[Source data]
theorem receive_writeMask (s : State) (code v0 v1 v2 v3 : Byte) (more : List Byte) :
    (s.receive code).runWriteMask (v0 :: v1 :: v2 :: v3 :: more) =
      if v1.toNat < 64 ∧ v2.toNat < 16 ∧ v3 = 0 then
        { s with
          log := { s.log with mask := BitVec.ofNat 20 (v0.toNat + 256 * v1.toNat + 65536 * v2.toNat) }
          engine := ended s .ok [] }
      else { s with engine := ended s .badArgument [] } := by
  rw [State.runWriteMask, maskOf_cons]
  by_cases h : v1.toNat < 64 ∧ v2.toNat < 16 ∧ v3 = 0
  · rw [if_pos h, if_pos h]
    rfl
  · rw [if_neg h, if_neg h]
    rfl

theorem timingOf_cons (v0 v1 v2 v3 : Byte) (more : List Byte) :
    timingOf (v0 :: v1 :: v2 :: v3 :: more) =
      if v0.toNat ≤ 1 ∧ v1.toNat ≤ 15 ∧ v2.toNat ≤ 3 ∧ v3 ≠ 0 then
        some { width := if v0 = 1 then .w16 else .w8, accessWait := v1.setWidth 4, recovery := v2.setWidth 2,
               extendLimit := v3 }
      else none := by
  have hlimit : 1 ≤ v3.toNat ↔ v3 ≠ 0 := by
    rw [ne_eq, ← BitVec.toNat_inj (y := 0)]
    exact Nat.one_le_iff_ne_zero
  have hwidth : v0.toNat = 1 ↔ v0 = 1 := BitVec.toNat_inj (y := (1 : Byte))
  simp only [← hlimit, ← hwidth, ← BitVec.ofNat_toNat]
  rfl

theorem receive_writeTiming (s : State) (code v0 v1 v2 v3 : Byte) (t : Target) (more : List Byte) :
    (s.receive code).runWriteTiming t (v0 :: v1 :: v2 :: v3 :: more) =
      if v0.toNat ≤ 1 ∧ v1.toNat ≤ 15 ∧ v2.toNat ≤ 3 ∧ v3 ≠ 0 then
        { s with
          port := { s.port with
            timing := poke s.port.timing t
              { width := if v0 = 1 then .w16 else .w8
                accessWait := v1.setWidth 4
                recovery := v2.setWidth 2
                extendLimit := v3 } }
          engine := ended s .ok [] }
      else { s with engine := ended s .badArgument [] } := by
  rw [State.runWriteTiming, timingOf_cons]
  by_cases h : v0.toNat ≤ 1 ∧ v1.toNat ≤ 15 ∧ v2.toNat ≤ 3 ∧ v3 ≠ 0
  · rw [if_pos h, if_pos h]
    rfl
  · rw [if_neg h, if_neg h]
    rfl

/-- WRITE_WORD of the word of a target writes its timing record. -/
theorem writeWord_timing (s : State) (t : Target) (value : List Byte) :
    s.runWriteWord (BitVec.ofNat 8 (3 + t.val) :: value) = s.runWriteTiming t value := by
  have harg : arg (BitVec.ofNat 8 (3 + t.val) :: value) 0 = 3 + t.val := by
    rw [arg_cons_zero, BitVec.toNat_ofNat]
    have := t.isLt
    omega
  have hne : ¬ 3 + t.val = 2 := by omega
  have htarget : timingWordTarget (3 + t.val) = some t := (by decide : ∀ t : Target, timingWordTarget (3 + t.val) = some t) t
  simp only [State.runWriteWord, harg, if_neg hne, htarget, List.drop_one, List.tail_cons]

/-- A read-only word and a number above 7. -/
theorem writeWord_other (s : State) (n : Byte) (value : List Byte) (h : n = 0 ∨ n = 1 ∨ 7 ≤ n.toNat) :
    s.runWriteWord (n :: value) = s.finish .badArgument [] := by
  have hn : n.toNat = 0 ∨ n.toNat = 1 ∨ 7 ≤ n.toNat := h.imp (congrArg BitVec.toNat) (Or.imp_left (congrArg BitVec.toNat))
  have htarget : timingWordTarget n.toNat = none := by
    unfold timingWordTarget
    rw [if_neg (by omega), if_neg (by omega), if_neg (by omega), if_neg (by omega)]
  rw [State.runWriteWord, arg_cons_zero, if_neg (by omega), htarget]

EXERCISE BRIEF — Quote, with nothing altered, all lines from the start of the entries to the line that carries "theorem writeWord_timing (s", inclusive.

TASK OUTPUT —
theorem receive_writeMask (s : State) (code v0 v1 v2 v3 : Byte) (more : List Byte) :
    (s.receive code).runWriteMask (v0 :: v1 :: v2 :: v3 :: more) =
      if v1.toNat < 64 ∧ v2.toNat < 16 ∧ v3 = 0 then
        { s with
          log := { s.log with mask := BitVec.ofNat 20 (v0.toNat + 256 * v1.toNat + 65536 * v2.toNat) }
          engine := ended s .ok [] }
      else { s with engine := ended s .badArgument [] } := by
  rw [State.runWriteMask, maskOf_cons]
  by_cases h : v1.toNat < 64 ∧ v2.toNat < 16 ∧ v3 = 0
  · rw [if_pos h, if_pos h]
    rfl
  · rw [if_neg h, if_neg h]
    rfl

theorem timingOf_cons (v0 v1 v2 v3 : Byte) (more : List Byte) :
    timingOf (v0 :: v1 :: v2 :: v3 :: more) =
      if v0.toNat ≤ 1 ∧ v1.toNat ≤ 15 ∧ v2.toNat ≤ 3 ∧ v3 ≠ 0 then
        some { width := if v0 = 1 then .w16 else .w8, accessWait := v1.setWidth 4, recovery := v2.setWidth 2,
               extendLimit := v3 }
      else none := by
  have hlimit : 1 ≤ v3.toNat ↔ v3 ≠ 0 := by
    rw [ne_eq, ← BitVec.toNat_inj (y := 0)]
    exact Nat.one_le_iff_ne_zero
  have hwidth : v0.toNat = 1 ↔ v0 = 1 := BitVec.toNat_inj (y := (1 : Byte))
  simp only [← hlimit, ← hwidth, ← BitVec.ofNat_toNat]
  rfl

theorem receive_writeTiming (s : State) (code v0 v1 v2 v3 : Byte) (t : Target) (more : List Byte) :
    (s.receive code).runWriteTiming t (v0 :: v1 :: v2 :: v3 :: more) =
      if v0.toNat ≤ 1 ∧ v1.toNat ≤ 15 ∧ v2.toNat ≤ 3 ∧ v3 ≠ 0 then
        { s with
          port := { s.port with
            timing := poke s.port.timing t
              { width := if v0 = 1 then .w16 else .w8
                accessWait := v1.setWidth 4
                recovery := v2.setWidth 2
                extendLimit := v3 } }
          engine := ended s .ok [] }
      else { s with engine := ended s .badArgument [] } := by
  rw [State.runWriteTiming, timingOf_cons]
  by_cases h : v0.toNat ≤ 1 ∧ v1.toNat ≤ 15 ∧ v2.toNat ≤ 3 ∧ v3 ≠ 0
  · rw [if_pos h, if_pos h]
    rfl
  · rw [if_neg h, if_neg h]
    rfl

/-- WRITE_WORD of the word of a target writes its timing record. -/
theorem writeWord_timing (s : State) (t : Target) (value : List Byte) :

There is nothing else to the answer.